Extracted information Block Start

-- ==== Sys2Proof/Machine/Admit.lean ====
section
/-!
DEFINITION. Admission (R157 to R171): the launch record, its dependences, the checks of R168 in their order, pins, the
placement of its cores, and what admission sets up.
-/

namespace Sys2Proof.Machine

open Sys2Proof

/-! ### The launch record (R159, R160, R163) -/

/-- The record in its 256 bytes. The geometry words count in a field launch only, and of the dependence entries those of
NDEP: reserved bits of the others are not looked at. Log 8: DESIGN CHOICE, unsafe. -/
def Record.of (bs : List Byte) : Record :=
  let x := leNat bs
  let field := bits x 1 0 == 1
  let word (lo i : Nat) : Nat := bits x (lo + 32 * i + 31) (lo + 32 * i)
  let ndep := bits x 6 4
  let deps := (List.range 4).map fun i => bits x (191 + 64 * i) (128 + 64 * i)
  let ext := (List.range 3).map (word 1536)
  let patch := bits x 1663 1632
  { kind := bits x 1 0, prio := bits x 3 2, ndep := ndep, npin := bits x 14 7, tdn := bits x 24 16,
    tiles := bits x 39 32, tsize := bits x 46 40, cw := bits x 51 48, ch := bits x 55 52, nteam := bits x 95 64,
    scratch := bits x 108 96, deps := deps.take ndep, pins := bits x 447 384, save := bits x 511 448,
    pbase := bits x 575 512, psize := bits x 607 576, savez := bits x 639 608, handler := bits x 703 640,
    compl := bits x 767 704, tdpre := bits x 831 768, sched := bits x 895 832, nsched := bits x 927 896,
    nbar := bits x 938 928, entry := bits x 1023 960, args := (List.range 16).map (word 1024),
    ext := ext.map fun w => bits w 19 0 + 1, bmode := ext.map fun w => bits w 21 20,
    patch := [bits patch 4 0 + 1, bits patch 9 5 + 1, bits patch 14 10 + 1],
    e := if field then bits patch 18 15 + 1 else 0, v := if field then bits patch 22 19 + 1 else 1,
    ctile := (List.range 3).map fun i => bits x (1679 + 16 * i) (1664 + 16 * i) + 1,
    face := (List.range 6).map (word 1728), clist := bits x 1983 1920, ncore := bits x 2015 1984,
    reserved := bits x 15 15 != 0 || bits x 31 25 != 0 || bits x 47 47 != 0 || bits x 63 56 != 0 || bits x 127 109 != 0
      || bits x 959 939 != 0 || bits x 1727 1712 != 0 || (deps.take ndep).any (fun d => bits d 6 0 != 0)
      || (field && (ext.any (fun w => bits w 31 22 != 0) || bits patch 31 23 != 0)) }

/-- Whether a record names an ordinary or a weight-setup launch: the spec does not say which kind's limits a weight-setup
launch keeps (TSIZE, CW, CH, NTEAM, CLIST = 0, placement, image size); here they are an ordinary launch's.
Log 8: DESIGN CHOICE, unsafe. -/
def Record.ordinary (r : Record) : Bool := r.kind == 0 || r.kind == 2

/-- Teams of one cluster. -/
def Record.clusterSize (r : Record) : Nat := r.cw * r.ch

/-! ### What the scheduler reads -/

/-- n bytes at a virtual address, if every page is mapped to memory of this device or the host and none is poisoned. -/
def State.schedBytes (s : State) (va n : Nat) : Option (List Byte) :=
  (allSome ((List.range n).map fun i => s.arenaPa (va + i))).bind fun pas =>
    if pas.any (fun pa => !(kindOf pa).plain || s.badByte pa) then none else some (pas.map (Memory.read s.mem))

/-- Whether dependence entry d is met (R161, R167): the barrier's phase is not PH. One that cannot be read holds nothing
back, so that the checks refuse it. Log 8: DEDUCED, unsafe. -/
def State.depMet (s : State) (d : Nat) : Bool :=
  match s.schedBytes (bits d 63 11 * 16) 16 with
  | some bs => bits (leNat bs) 3 0 != bits d 10 7
  | none => true

/-- Whether all dependences of a record are met. -/
def State.depsMet (s : State) (r : Record) : Bool := decide (4 < r.ndep) || r.deps.all s.depMet

/-- The core list (R163). -/
def State.coreList (s : State) (r : Record) : Option (List CoreEntry) :=
  (s.schedBytes r.clist (4 * r.ncore)).map fun bs =>
    (List.range r.ncore).map fun i =>
      let w := leNat ((bs.drop (4 * i)).take 4)
      ⟨bits w 7 0, bits w 16 8, bits w 31 17⟩

/-- The head record of a queue and its place (R157, R344). -/
def Queue.headSlot (q : Queue) : Nat := q.head % 2 ^ q.log
def Queue.headAddr (q : Queue) : Nat := q.base + 256 * q.headSlot
def Queue.headRecord (q : Queue) : Option Record := if q.en && q.head != q.tail then q.copied.map Record.of else none

def State.queueOf (s : State) (q : Nat) : Queue := Map.get s.queues {} q
def State.modQueue (s : State) (q : Nat) (f : Queue → Queue) : State :=
  { s with queues := Map.put s.queues {} q (f (s.queueOf q)) }

/-- A record is read once, when it becomes the head of its queue (R157). Log 28: DEDUCED, unsafe. -/
def State.copyHead (s : State) (q : Nat) : State :=
  s.modQueue q fun x =>
    if x.en && x.head != x.tail then
      (if x.copied.isNone then { x with copied := some (s.physBytes x.headAddr 256) } else x)
    else { x with copied := none }

/-- The head moves past its record. -/
def State.advanceHead (s : State) (q : Nat) : State :=
  (s.modQueue q fun x => { x with head := (x.head + 1) % 2 ^ 32, copied := none }).copyHead q

/-- The scheduler writes STATUS of a record of queue q, with the releases of that store (R164, R174, R342). -/
def State.putStatus (s : State) (q addr st : Nat) (rels : List Rel) : State :=
  let w : Stamp := { id := s.nextWrite, maker := .part, rels := rels }
  let s := { s with nextWrite := s.nextWrite + 1 }.writeAs w (addr + 252) (leBytes 4 st) false false
  if (s.queueOf q).irq then s.vector q else s

/-! ### The checks of R168 -/

/-- Whether cores form one mesh rectangle of w × h (R30, R163). -/
def rectangle (cs : List Nat) (w h : Nat) : Bool :=
  let xs := cs.map coreX
  let ys := cs.map coreY
  let span (l : List Nat) : Nat := l.foldl max 0 + 1 - l.foldl min 1000
  cs.Nodup && cs.length == w * h && span xs == w && span ys == h

/-- The cluster indices of a core list, ascending, and the cores of one. -/
def clustersOf (cs : List CoreEntry) : List Nat := cs.foldl (fun l e => Nats.ins l e.cluster) []
def clusterCores (cs : List CoreEntry) (k : Nat) : List CoreEntry := cs.filter fun e => e.cluster == k

/-- Whether a core list keeps R163: existing cores of this device or of one that exists, none twice, each cluster one
rectangle on one device. Log 8: DEDUCED, unsafe. -/
def coreListOk (devno : Nat) (r : Record) (cs : List CoreEntry) : Bool :=
  !cs.isEmpty && (cs.map fun e => (e.dev, e.core)).Nodup
  && cs.all (fun e => decide (e.core < Config.cores) && (e.dev == devno || Config.devicePresent e.dev))
  && (clustersOf cs).all fun k =>
    let own := clusterCores cs k
    let at0 := own.map (·.core)
    (own.map (·.dev)).eraseDups.length == 1
    && (if r.ordinary then rectangle at0 r.cw r.ch
        else decide (own.length ≤ 12) && (List.range 12).any fun w => (List.range 12).any fun h => rectangle at0 (w + 1) (h + 1))

/-- Blocks of a field launch. -/
def Record.blockCount (r : Record) : Nat := r.blocks 0 * r.blocks 1 * r.blocks 2

/-- Whether a record breaks a geometry limit (reason 2). A core list that cannot be read breaks none here (R345).
Log 8: DEDUCED, unsafe. -/
def Record.geometryBad (r : Record) (devno : Nat) (cs : Option (List CoreEntry)) : Bool :=
  if r.ordinary then
    r.tsize == 0 || decide (64 < r.tsize) || r.cw == 0 || r.ch == 0 || decide (12 < r.cw) || decide (12 < r.ch)
    || decide (12 < r.clusterSize) || r.nteam == 0 || decide (2 ^ 31 < r.nteam) || r.nteam % r.clusterSize != 0
    || (if r.clist = 0 then r.ncore == 0 || r.ncore % r.clusterSize != 0
        else match cs with | some l => !coreListOk devno r l | none => false)
  else
    r.tsize != 0 || r.cw != 0 || r.ch != 0 || r.nteam != 0 || r.clist == 0
    || decide (32 < r.patchLen 0 * r.patchLen 1 * r.patchLen 2)
    || (List.range 3).any (fun a => decide (r.patches a < r.blocks a)) || r.ncore != r.blockCount
    || (match cs with | some l => !coreListOk devno r l | none => false)

/-- Placed-core indices whose figures can differ. -/
def Record.indices (r : Record) : List Nat := if r.kind = 1 then List.range r.blockCount else [0]

/-- Whether a pinned page of a kind can be used now (R109, R348, R352). -/
def State.pageReady (s : State) (k : Kept) (wr : Bool) : Bool :=
  (!wr || k.w)
  && (match kindOf k.pa with
      | .hbm => let d := homeDie k.pa; bit (s.regs.rdy.getD 0 0) (2 * d) && bit (s.regs.rdy.getD 0 0) (2 * d + 1)
      | .tier2 => bits (s.regs.rdy.getD 0 0) 23 8 == 0xFFFF
      | .peer =>
        let e := (Map.get s.imports 0 ((k.pa - 0x1000000000000) / 2 ^ 36)).toNat
        bit e 63 && (!wr || bit e 62)
      | .host | .cxl => true
      | .reserved => false)

/-- The pin list (R162); nothing where an entry breaks it or the list cannot be read. -/
def State.pinList (s : State) (r : Record) : Option (List Pin) :=
  (s.schedBytes r.pins (16 * r.npin)).bind fun bs =>
    allSome ((List.range r.npin).map fun i =>
      let x := leNat ((bs.drop (16 * i)).take 16)
      let p : Pin := ⟨bits x 127 64, bits x 63 32, bit x 0⟩
      if bits x 31 1 != 0 || p.len == 0 || p.base % 65536 != 0 || 2 ^ 56 < p.base + 65536 * p.len then none else some p)

/-- The kept translations of a pin's pages (R109): pages that stay pinned keep theirs. -/
def State.pinPages (s : State) (pins : List Pin) : Option (Map Kept) :=
  pins.foldl (fun acc p => (List.range p.len).foldl (fun (acc : Option (Map Kept)) i =>
    let page := p.base / 65536 + i
    match acc, (s.keptPage page).or (s.walkPage page) with
    | some m, some k => if s.pageReady k p.wr then some (Map.ins m page k) else none
    | _, _ => none) acc) (some [])

/-- Whether n bytes from an address lie in the pins, and in HBM where that is asked. -/
def inPins (pages : Map Kept) (va n : Nat) (hbm : Bool) : Bool :=
  (pagesOf va n).all fun a => match Map.find? pages (pageOf a) with
    | some k => !hbm || kindOf k.pa == .hbm
    | none => false

/-- Teams of a record, as far as its private area counts them (R113). -/
def Record.teams (r : Record) : Nat := if r.kind = 1 then r.ncore * r.v else r.nteam

/-- Whether what must lie in the pins does (reason 5). -/
def Record.covered (r : Record) (pages : Map Kept) : Bool :=
  (r.compl == 0 || inPins pages r.compl 16 true) && r.deps.all (fun d => inPins pages (bits d 63 11 * 16) 16 false)
  && inPins pages r.pins (16 * r.npin) false && inPins pages r.tdpre (32 * r.tdn) false
  && inPins pages r.sched (32 * r.nsched) false && inPins pages r.save (65536 * r.savez * r.ncore) true
  && inPins pages r.pbase (2048 * r.psize * r.teams) false

/-- The pins of a record with their pages, or nothing: reason 5. -/
def State.pinned (s : State) (r : Record) : Option (List Pin × Map Kept) :=
  match s.pinList r with
  | none => none
  | some pins => match s.pinPages pins with
    | none => none
    | some pages => if r.covered pages then some (pins, pages) else none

Extracted information Block End

# Required work:
Please give again the lines above between the line holding "def Record.clusterSize (r" and the line holding "none => true", inclusive, exactly as they are and with nothing added.

# Response:
def Record.clusterSize (r : Record) : Nat := r.cw * r.ch

/-! ### What the scheduler reads -/

/-- n bytes at a virtual address, if every page is mapped to memory of this device or the host and none is poisoned. -/
def State.schedBytes (s : State) (va n : Nat) : Option (List Byte) :=
  (allSome ((List.range n).map fun i => s.arenaPa (va + i))).bind fun pas =>
    if pas.any (fun pa => !(kindOf pa).plain || s.badByte pa) then none else some (pas.map (Memory.read s.mem))

/-- Whether dependence entry d is met (R161, R167): the barrier's phase is not PH. One that cannot be read holds nothing
back, so that the checks refuse it. Log 8: DEDUCED, unsafe. -/
def State.depMet (s : State) (d : Nat) : Bool :=
  match s.schedBytes (bits d 63 11 * 16) 16 with
  | some bs => bits (leNat bs) 3 0 != bits d 10 7
  | none => true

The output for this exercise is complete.